DNN Node Pruning

In our approach we use an entropy-based measure to understand the significance of each of the nodes in the DNN classification for a given attribute/factor. The attributes could be phones, speaker or noise. In our preliminary experiments, we have observed that the nodes which give low entropy measure using phone attributes can be removed from the DNN without much loss in the ASR performance. This is a general framework and can be extended in using other factors/attributes such as speaker and noise. (Kaldi Code)

Non-segmental DTW

One of the contributions of my thesis is to investigate the use of a variant of DTW-based algorithm referred to as non-segmental DTW and analyse the search performance using Gaussian posteriorgrams of acoustic features such as MFCC, FDLP, etc. and model based features such as probabilistic and bottleneck features. I have been participating and building query-by-example spoken term detection systems for MediaEval challenge from 2011-2014. (GPU Code)

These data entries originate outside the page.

-- ==== Sys2Proof/Machine/Power.lean ====
section
/-! DEFINITION. Modes (R492-R500), RETENTION (R501-R503, R516), brown-outs and domain faults (R505, R506), the boot phases
(R507-R509) and the resets (R511, R512). -/

namespace Sys2Proof.Machine

/-! ### Changing mode (R495, R496, R515) -/

/-- R515. -/
def execModeGet (n : Lb) (s : State) : Host.Outcome State Fault Refusal :=
  s.command n.val 0x0201 0 fun _ s =>
    s.done n.val (leBytes 1 s.mode ++ leBytes 1 (s.fv F.PWR_MODE_prev) ++
      leBytes 1 (if s.fb F.PWR_MODE_pending then s.fv F.PWR_MODE_target else 0xFF) ++ leBytes 1 0 ++
      leBytes 4 (s.fv F.PWR_MODE_EPOCH_epoch) ++ leBytes 2 (s.fv F.PWR_STATUS_draw))

/-- R495 step 1: an intrusive test or a parlour halt is in force in MAINTENANCE. -/
def State.maintBusy (s : State) : Bool :=
  s.mode == 5 && ((s.bst.runs.any fun r => decide (0x10 ≤ r.kind)) || s.fv F.SEC_DBGHALT_halt != 0)

/-- R165, R495: the configuration may run in a mode as far as SCH_DET goes. -/
def detAlike (cfg : RegMap) (mode : Nat) : Bool := mode != 2 || tilesAlike cfg fun t => R.SCH_DET t

/-- A mode change waits for its boundary. -/
def State.planChange (s : State) (c : ModeChange) : State :=
  { (s.setF F.PWR_MODE_target c.target).setF F.PWR_MODE_pending 1 with pwr := { s.pwr with change := some c } }

/-- R495. -/
def execModeSet (n : Lb) (s : State) : Host.Outcome State Fault Refusal :=
  s.command n.val 0x0202 1 fun L s =>
    let t := L.arg 0 1
    if 5 < t then s.fail n.val cplBADARG
    else if t = s.mode then s.done n.val []
    else if s.maintBusy || s.pwr.change.isSome then s.fail n.val cplBUSY
    else
      let v := configVerdict s.active t
      if v = 2 ∨ !detAlike s.active t then s.fail n.val cplREJECTED
      else (s.planChange ⟨t, s.twoEpochsOn, some n.val, v == 1, 0⟩).begin n.val true s.twoEpochsOn

/-- R501 step 1: at B tests and calibrations end, and the drain begins; the dies whose relaxed refresh was permitted keep it
(R378). -/
def State.startDrain (s : State) (b n : Nat) : State :=
  let s := (s.abandonTests).abandonCal false
  let waiting := s.thm.calQ
  let s := waiting.foldl (fun (s : State) j => s.calEnded j calNotRun) { s with thm := { s.thm with calQ := [] } }
  let relaxed := (List.range 16).filter fun d => s.fb (F.THM_UNIT_relax_ok d)
  { s.showCal with thm := { s.showCal.thm with relaxRet := relaxed }, pwr := { s.pwr with drain := some (b, n) } }

/-- R495, R496, R501: the change boundary. -/
def execModeChangeBoundary (s : State) : Host.Outcome State Fault Refusal :=
  match s.pwr.change with
  | none => .next s
  | some c =>
    if !s.atBoundary || decide (s.epoch < c.at_) then .next s
    else
      let s := (s.setF F.PWR_MODE_target 7).setF F.PWR_MODE_pending 0
      let s := ({ s with pwr := { s.pwr with change := none } }.setMode c.target c.cause).showOversub (if c.oversub then 1 else 0)
      let s := match c.lb with
        | some n =>
          if c.target = 4 then s.startDrain c.at_ n
          else if c.cause = 2 then s.done n (leBytes 4 (s.lb n).answerEpoch ++ leBytes 1 1)
          else s.done n (leBytes 4 c.at_ ++ leBytes 1 0)
        | none => s
      .next s.fixFigures

/-! ### COOL (R500) -/

/-- The device sends PARK(SLEEP), four epochs ahead, on a link in the vestibule state; it holds whatever the host answers. -/
def State.forcePark (s : State) (n : Nat) : State :=
  let e := s.epoch + 4
  (s.modLink n fun L => { L with parkOut := some ⟨5, e, false, true⟩ }).sendMgmt n (payload [(0, 1, 1), (1, 1, 6), (4, 1, 5), (8, 8, e)])

/-- R500: the conditions of an odd link hold. -/
def execCoolPark (l : Link) (s : State) : Host.Outcome State Fault Refusal :=
  let n := l.val
  if s.mode == 3 && s.pwr.coolLinks.contains n && s.linkState n == lsVestibule && s.mayPark n then
    .next ({ s with pwr := { s.pwr with coolLinks := s.pwr.coolLinks.filter (· ≠ n) } }.forcePark n)
  else .next s

/-- R500: they have not all come to hold within 1,024 epochs of B. -/
def execCoolParkTimeout (l : Link) (s : State) : Host.Outcome State Fault Refusal :=
  let n := l.val
  if s.mode == 3 && s.pwr.coolLinks.contains n && decide (s.pwr.coolFrom + 1024 ≤ s.epoch) then
    .next ({ s with pwr := { s.pwr with coolLinks := s.pwr.coolLinks.filter (· ≠ n) } }.linkDown n)
  else .next s

/-! ### RETENTION (R501-R503, R516) -/

/-- The drain limit in epochs (R501). -/
def State.drainLimit (s : State) : Nat :=
  let n := max 1 (s.fv F.PWR_RET_drain_limit)
  if Config.grade = .dv9616_16 then n * 3125 else n * 109375 / 40

/-- R501 step 2: the staged spill records of a quadrant go to the ring while it is enabled and has room. -/
def State.flushSpill (s : State) (q : Nat) : State :=
  if ringOn s.active then
    let p := s.spillOf q
    let n := 2 ^ ringLog s.active - s.ringUsed
    ((p.staged.take n).foldl State.ringPut (s.setSpill q { p with staged := p.staged.drop n })).ringLevel
  else s

/-- R501 steps 2 to 4: every request has completed; dirty lines are written back first and a burst under probe is restored
(log 104), and once that is over (R212) the spill records are written, MODE.SET completes, and every link in the vestibule state
is parked. With `tie` the last request completes as the limit expires (R516). -/
def execRetentionDrainDone (tie : Bool) (s : State) : Host.Outcome State Fault Refusal :=
  match s.pwr.drain with
  | none => .next s
  | some (b, n) =>
    let all (_ : Nat) (_ : CLine) : Bool := true
    if !s.reqs.isEmpty then .next s
    else if !(s.dirtyLines all).isEmpty then .next (s.cleanLines noReq all)
    else if (List.range 32).any fun t => s.fb (F.ENG_CTL_flush_busy t) || (s.eccOf t).probe.isSome then .next s
    else
      let s := s.when (tie && decide (b + s.drainLimit ≤ s.epoch)) fun s => s.inc F.PWR_CNT_NEARMISS_count
      let s := (List.range 4).foldl State.flushSpill s
      let s := { s with pwr := { s.pwr with drain := none, sleepAt := some (s.epoch + 4), revert := s.fb F.PWR_WAKE_wake } }
      let s := (s.setF F.PWR_WAKE_wake 0).done n (leBytes 4 b ++ leBytes 1 0)
      .next ((List.range 16).foldl (fun (s : State) l => if s.linkState l = lsVestibule then s.forcePark l else s) s)

/-- R501 step 2: the drain has not ended within its limit: the mode before returns at the next boundary. -/
def execRetentionDrainTimeout (s : State) : Host.Outcome State Fault Refusal :=
  match s.pwr.drain with
  | none => .next s
  | some (b, n) =>
    if s.epoch < b + s.drainLimit then .next s
    else
      let back := s.fv F.PWR_MODE_prev
      let s := { s.setF F.PWR_WAKE_wake 0 with pwr := { s.pwr with drain := none } }.planChange
        ⟨back, if s.atBoundary then s.epoch else s.epoch + 1, some n, configVerdict s.active back == 1, 2⟩
      .next (s.raise (Src.power 0) 0)

/-- R502: the exit mode, and the cause of R518. -/
def State.exitMode (s : State) : Nat × Nat :=
  let before := s.fv F.PWR_MODE_prev
  let m := s.fv F.PWR_RET_exit_mode
  if m = 4 ∨ 6 ≤ m ∨ m = before then (before, 1)
  else if configVerdict s.active m = 2 ∨ !detAlike s.active m then (before, 3) else (m, 1)

/-- R503: a riser that fails its exit verify is trained in full, its channel meanwhile on the spare riser where R344 allows. -/
def State.exitRiser (s : State) (r : Nat) : State :=
  let s := s.modRiser r fun V => { V with step := 0, tries := 0, die := 0, retrain := true }
  if r = 32 then s.setF F.VRT_SPARE_DIES_trained 0
  else if s.fb (F.VRT_CTL_auto_spare r) && s.spareTrained r && !s.fb F.VRT_SPARE_CARRY_busy && !s.spareTaken then s.takeSpare r 1
  else s

/-- R154: a tile takes each bank's refresh pointer over where the die left it, which is a free value (log 105). -/
def State.takePointers (s : State) (t : Nat) : State :=
  let (v, s) := s.takeFree
  s.modTile t fun T => { T with due := [], ptr := (List.range 32).foldl (fun p b => natSet p b (v / 2 ^ (16 * b) % 2 ^ 16 % userRows)) T.ptr }

/-- R502: granules but the FIRMWARE ones are written as zero codewords. -/
def State.zeroGranules (s : State) : State :=
  let kept (e : Host.Cell) : Bool := decide (e.1 / (10 * 8 * 2048) % 129 < 8)
  let gens : Tab Nat := s.larGen.filter fun e => e.1 % 16 = 0
  { s with larder := s.larder.filter kept, larGen := gens, cel := { s.cel with initDue := some s.epoch } }

/-- R502, R503, R518: the exit completes at a boundary. `elapsed` is the time the always-on oscillator has measured, in epochs
(R223), `us` the duration of the exit, and `bad` the risers that fail their verify. -/
def execRetentionExitDone (elapsed us : Nat) (bad : List Tile) (s : State) : Host.Outcome State Fault Refusal :=
  if !s.pwr.exiting || !s.asleep || s.halted then .next s
  else
    let s := { s with epoch := (s.epoch + elapsed) % 2 ^ 64, frame := 0, flit := 0, pwr := { s.pwr with exiting := false } }
    let s := (List.range 96).foldl (fun (s : State) d => if s.domain d = 3 then s else s.setDomain d 2) (s.setF F.CLK_STATUS_pll_lock 0xF)
    let s := s.when (!s.fb F.PWR_RET_LAST_larder_kept) State.zeroGranules
    let s := (List.range 32).foldl (fun (s : State) t => (s.setF (F.SCH_STATUS_running t) 1).takePointers t) s
    let s := { s with thm := { s.thm with window := [] } }
    let s := s.setF F.PWR_RET_LAST_exit_us (min us 0xFFFF)
    let s := s.when (decide (2000 < us)) fun s => (s.inc F.PWR_CNT_RETSLOW_count).raise (Src.power 1) 0
    let s := bad.foldl (fun (s : State) r => (s.raise (Src.power 1) r.val).exitRiser r.val) s
    let s := (List.range 32).foldl (fun (s : State) g => s.setWv g { s.wvGroup g with fresh := false, writes := 0, reads := 0 }) s
    let (m, cause) := s.exitMode
    let s := ((s.setMode m cause).showOversub (configVerdict s.active m)).when (cause == 3) fun s => s.raise (Src.power 0) 0
    let s := (List.range 16).foldl (fun (s : State) n =>
      if (s.link n).waking && s.linkState n == lsSleep then s.shortRetrain n else s.coolPhy n) s
    .next s.fixFigures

Information Retrieval-based DTW algorithm is a dynamic programming implementation that can be used to search for similar series of real-valued vectors (queries) within some reference (spoken audio) data. Tree IR-DTW uses a hierarchical k-means based indexing algorithm for the retrieval of spoken audio data. Tree IR-DTW was used as a baseline system for the MediaEval 2013 challenge. (Python Code)

Speech Python (SPy)

A python package written for speech processing. Some of the major functionalities available are zero frequency filtering, identifying glottal closure instants, voice and unvoiced region detection in noisy environments. (Python Code)